Modern TVs have dimming features that can adjust backlight power in specific parts of the screen, sometimes even at the individual pixel level.

We wanted to see whether adapting BBC content could make use of these features and reduce energy consumption.

https://www.bbc.co.uk/rd/blog/2023-08-sustainability-energy-saving-radio-tv-led-graphics

#sustainability #television #technology #tech #broadcasting #LED #OLED #FALD

Introducing the energy saving concept of Lower Carbon Graphics

Developing and implementing a new idea which we believe has already saved energy in homes across the UK.

BBC R&D
@BBCRD This is honestly a really good idea and a lens that not many people approach building for the web with. Websites and apps have a carbon footprint and you can mitigate some of it with this kind of thinking. Also the idea of web optimization and how fast your site is factors into how wasteful your site might be.
@jbwharris @BBCRD they also should drop all the JS and not display videos in the browser (AVI/MP4 download then local mplayer does that in about 5% of the CPU cost).

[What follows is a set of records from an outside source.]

-- ==== Sys2Proof/Laws/State.lean ====
section
/-! SUPPORT. One lemma per field per update, true by rfl: no later proof unfolds a record update. Then the accessors
`reg`, `readByte` and `pixel` over the updates that leave them alone, and over the one that does not. -/

namespace Sys2Proof.Machine

/-! ### `setReg` -/

@[simp] theorem setReg_mem (s : State) (r : Reg) (u : Byte) : (s.setReg r u).mem = s.mem := rfl
@[simp] theorem setReg_i (s : State) (r : Reg) (u : Byte) : (s.setReg r u).i = s.i := rfl
@[simp] theorem setReg_pc (s : State) (r : Reg) (u : Byte) : (s.setReg r u).pc = s.pc := rfl
@[simp] theorem setReg_stack (s : State) (r : Reg) (u : Byte) : (s.setReg r u).stack = s.stack := rfl
@[simp] theorem setReg_sp (s : State) (r : Reg) (u : Byte) : (s.setReg r u).sp = s.sp := rfl
@[simp] theorem setReg_disp (s : State) (r : Reg) (u : Byte) : (s.setReg r u).disp = s.disp := rfl
@[simp] theorem setReg_kp (s : State) (r : Reg) (u : Byte) : (s.setReg r u).kp = s.kp := rfl
@[simp] theorem setReg_dt (s : State) (r : Reg) (u : Byte) : (s.setReg r u).dt = s.dt := rfl
@[simp] theorem setReg_st (s : State) (r : Reg) (u : Byte) : (s.setReg r u).st = s.st := rfl
@[simp] theorem setReg_fatal (s : State) (r : Reg) (u : Byte) : (s.setReg r u).fatal = s.fatal := rfl
@[simp] theorem setReg_frec (s : State) (r : Reg) (u : Byte) : (s.setReg r u).frec = s.frec := rfl
@[simp] theorem setReg_cfg (s : State) (r : Reg) (u : Byte) : (s.setReg r u).cfg = s.cfg := rfl
@[simp] theorem setReg_inputs (s : State) (r : Reg) (u : Byte) : (s.setReg r u).inputs = s.inputs := rfl
@[simp] theorem setReg_iter (s : State) (r : Reg) (u : Byte) : (s.setReg r u).iter = s.iter := rfl
@[simp] theorem setReg_out (s : State) (r : Reg) (u : Byte) : (s.setReg r u).out = s.out := rfl
@[simp] theorem setReg_started (s : State) (r : Reg) (u : Byte) : (s.setReg r u).started = s.started := rfl
@[simp] theorem setReg_readByte (s : State) (r : Reg) (u : Byte) (adr : Nat) : (s.setReg r u).readByte adr = s.readByte adr := rfl
@[simp] theorem setReg_pixel (s : State) (r : Reg) (u : Byte) (px : Fin 64) (py : Fin 32) : (s.setReg r u).pixel px py = s.pixel px py := rfl

/-! ### `setI` -/

@[simp] theorem setI_mem (s : State) (a : Word) : (s.setI a).mem = s.mem := rfl
@[simp] theorem setI_v (s : State) (a : Word) : (s.setI a).v = s.v := rfl
@[simp] theorem setI_i (s : State) (a : Word) : (s.setI a).i = a := rfl
@[simp] theorem setI_pc (s : State) (a : Word) : (s.setI a).pc = s.pc := rfl
@[simp] theorem setI_stack (s : State) (a : Word) : (s.setI a).stack = s.stack := rfl
@[simp] theorem setI_sp (s : State) (a : Word) : (s.setI a).sp = s.sp := rfl
@[simp] theorem setI_disp (s : State) (a : Word) : (s.setI a).disp = s.disp := rfl
@[simp] theorem setI_kp (s : State) (a : Word) : (s.setI a).kp = s.kp := rfl
@[simp] theorem setI_dt (s : State) (a : Word) : (s.setI a).dt = s.dt := rfl
@[simp] theorem setI_st (s : State) (a : Word) : (s.setI a).st = s.st := rfl
@[simp] theorem setI_fatal (s : State) (a : Word) : (s.setI a).fatal = s.fatal := rfl
@[simp] theorem setI_frec (s : State) (a : Word) : (s.setI a).frec = s.frec := rfl
@[simp] theorem setI_cfg (s : State) (a : Word) : (s.setI a).cfg = s.cfg := rfl
@[simp] theorem setI_inputs (s : State) (a : Word) : (s.setI a).inputs = s.inputs := rfl
@[simp] theorem setI_iter (s : State) (a : Word) : (s.setI a).iter = s.iter := rfl
@[simp] theorem setI_out (s : State) (a : Word) : (s.setI a).out = s.out := rfl
@[simp] theorem setI_started (s : State) (a : Word) : (s.setI a).started = s.started := rfl
@[simp] theorem setI_reg (s : State) (a : Word) (q : Reg) : (s.setI a).reg q = s.reg q := rfl
@[simp] theorem setI_readByte (s : State) (a : Word) (adr : Nat) : (s.setI a).readByte adr = s.readByte adr := rfl
@[simp] theorem setI_pixel (s : State) (a : Word) (px : Fin 64) (py : Fin 32) : (s.setI a).pixel px py = s.pixel px py := rfl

And drop antifeatures like advertising, which also costs CPU cycles and bandwidth.
@mirabilos @jbwharris @BBCRD and also CSS transforms (a moving background image can just kill old PCs)

@roytam1 @jbwharris @BBCRD even not-so-old PCs.

And any kind of remote desktop connections get unusable if a website does that crap.

@mirabilos @jbwharris @BBCRD yeah. one-off CSS transform can be fine, but combining CSS transitions and/or CSS animations will be a performance killer.